The initial goal of PigMix was definitely to give the project a way to
measure itself against MapReduce and between different versions of
releases. So that falls into your synthetic category.
That said, if adding a field enables extending the bench mark into new
territory and makes it more useful then that seems like a clear win.
Alan.
Keren Ouaknine <mailto:[email protected]>
July 14, 2015 at 12:44
Hi,
I am working on expanding the PigMix benchmark.
I am interested to add queries matching more realistic use cases, such as
finding what are the highest revenue of a page or what is the burst of
activity for a specific page. Additionally, I would like to add OLTP-like
queries such as finding other users from the same neighborhood looking
at a
specific page.
The current PigMix table does not have an id for a page access (see
details
on page_views here
<https://cwiki.apache.org/confluence/display/PIG/PigMix>).
Therefore I cannot run the above queries.
I am wondering why was this field omitted from the schema of page_views?
It seems a fundamental field for all aggregation queries on page_views.
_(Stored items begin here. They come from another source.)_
/-! ## The reads -/

/-- Every read answers OK with the record or list it names, and changes nothing but the reply: a channel with its output, estimate and full
estimate, a scene, a binding, a node, the Roomline record, the allocator, the sense unit and each input, the deck and each of its parts, and
a station; what has no record is NOT_FOUND (R25, R46, R64, R73, R83, R105, R116, R138, R157, R161).

That the reply of one sense input carries the average, the number of samples and the phase too is the model's choice
(notes/assumptions/34.md), and so are that READ_BINDING with slot 0 and a first slot above 64 is answered OK with an empty list
(notes/assumptions/15.md), and that the record of a HOME or a JOG run shows a target of 0 (notes/assumptions/21.md). -/
def Obligations.ReadsChangeNothing : Prop :=
  ∀ (s : State) (tag : Byte),
    (∀ n f c, 1 ≤ n → n ≤ 96 → s.channel n = some c → exec (.readChannel tag n f) s = .next
        (s.replied 0x23 tag .ok (.channel c (min c.current c.ceiling) (c.estimateAt (min c.current c.ceiling)) (c.estimateAt c.current))))
      ∧ (∀ f, f ≤ 96 → exec (.readChannel tag 0 f) s = .next (s.replied 0x23 tag .ok (.channelList s.channels.length
        (((s.channels.filter fun c => max f 1 ≤ c.cfg.num).take 40).map fun c =>
          (c.cfg.num, c.cfg.node, c.cfg.index, min c.current c.ceiling)))))
      ∧ (∀ n f, 1 ≤ n → n ≤ 96 → s.channel n = none → exec (.readChannel tag n f) s = .next (s.replied 0x23 tag .notFound))
      ∧ (∀ n f sc, 1 ≤ n → n ≤ 64 → s.scene n = some sc → exec (.readScene tag n f) s = .next (s.replied 0x2B tag .ok
        (.scene sc.num sc.fade sc.entries.length (max f 1) ((sc.entries.drop (max f 1 - 1)).take 80))))
      ∧ (∀ n f, 1 ≤ n → n ≤ 64 → s.scene n = none → exec (.readScene tag n f) s = .next (s.replied 0x2B tag .notFound))
      ∧ (∀ f, exec (.readScene tag 0 f) s = .next (s.replied 0x2B tag .ok (.sceneList s.poolUsed (1024 - s.poolUsed) s.lastTake
        (s.build.map fun b => (b.scene, b.entries.length, b.total)) (s.scenes.map fun x => (x.num, x.entries.length)))))
      ∧ (∀ n f b, 1 ≤ n → n ≤ 64 → s.binding n = some b → exec (.readBinding tag n f) s = .next (s.replied 0x2F tag .ok (.binding b)))
      ∧ (∀ n f, 1 ≤ n → n ≤ 64 → s.binding n = none → exec (.readBinding tag n f) s = .next (s.replied 0x2F tag .notFound))
      ∧ (∀ f, exec (.readBinding tag 0 f) s = .next (s.replied 0x2F tag .ok
        (.bindingList s.bindings.length (((s.bindings.filter fun b => max f 1 ≤ b.slot).take 40).map fun b =>
          { slot := b.slot, fires := b.fires
            trigger := match b.trigger with | .key _ _ _ => .key | .deck _ => .deck | .shed _ _ => .shed | .sense _ _ => .sense
            action := match b.action with
              | .takeScene _ => .takeScene | .setChannel _ _ _ => .setChannel | .toggleChannel _ => .toggleChannel }))))
      ∧ (∀ a r, 1 ≤ a → a ≤ 119 → s.node a = some r → exec (.readNode tag a) s = .next (s.replied 0x17 tag .ok
        (.node r (r.retryTimer.map (remaining s.uptime)) (r.pollTimer.map (remaining s.uptime)))))
      ∧ (∀ a, 1 ≤ a → a ≤ 119 → s.node a = none → exec (.readNode tag a) s = .next (s.replied 0x17 tag .notFound))
      ∧ exec (.readNode tag 0) s = .next (s.replied 0x17 tag .ok (.nodeList (s.nodes.map fun r => (r.addr, r.state))))
      ∧ exec (.readRoomline tag) s = .next (s.replied 0x11 tag .ok (.roomline s.bus.view))
      ∧ exec (.readAllocation tag) s = .next (s.replied 0x32 tag .ok (.allocation s.allocView))
      ∧ exec (.readSense tag 0) s = .next (s.replied 0x39 tag .ok
        (.sense (s.sense.inputs.toList.map fun x => ⟨x.raw, x.scaled, x.faulted, x.railCount, x.highTripped, x.lowTripped⟩)
          s.sense.average s.sense.window.length s.sense.phase))
      ∧ (∀ i x, 1 ≤ i → i ≤ 8 → x = s.input i → exec (.readSense tag i) s = .next
        (s.replied 0x39 tag .ok (.senseOne ⟨x.raw, x.scaled, x.faulted, x.railCount, x.highTripped, x.lowTripped⟩ x.settings
          s.sense.average s.sense.window.length s.sense.phase)))
      ∧ exec (.readDeck tag 0) s = .next (s.replied 0x45 tag .ok (.deckSummary (s.hatch.state, s.hatch.position)
        (s.platform.state, s.platform.position) s.hpu.state s.windlass.state))
      ∧ exec (.readDeck tag 1) s = .next (s.replied 0x45 tag .ok (.mover (s.moverView .hatch)))
      ∧ exec (.readDeck tag 2) s = .next (s.replied 0x45 tag .ok (.mover (s.moverView .platform)))
      ∧ exec (.readDeck tag 3) s = .next (s.replied 0x45 tag .ok (.windlass s.windlassView))
      ∧ exec (.readDeck tag 4) s = .next (s.replied 0x45 tag .ok (.hpu s.hpuView))
      ∧ (∀ a r t, 1 ≤ a → a ≤ 119 → s.node a = some r → r.type = .station → s.station a = some t →
        exec (.readStation tag a) s = .next
          (s.replied 0x51 tag .ok (.station t.map r.held r.confirmTime t.spent (s.lampsOf t) t.delivered)))
      ∧ (∀ a, 1 ≤ a → a ≤ 119 → s.node a = none → exec (.readStation tag a) s = .next (s.replied 0x51 tag .notFound))
end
I see two options: either there is another use case that this schema
targets (what is it?) or the benchmark's goal is not to target real use
cases and is merely oriented towards a synthetic performance and
measurement goal.
Any ideas?
Thank you,
Keren
PS: I sent this email to both the devs and users' mailing list, not to
spam us :) but because these queries are both a users and a development
concern.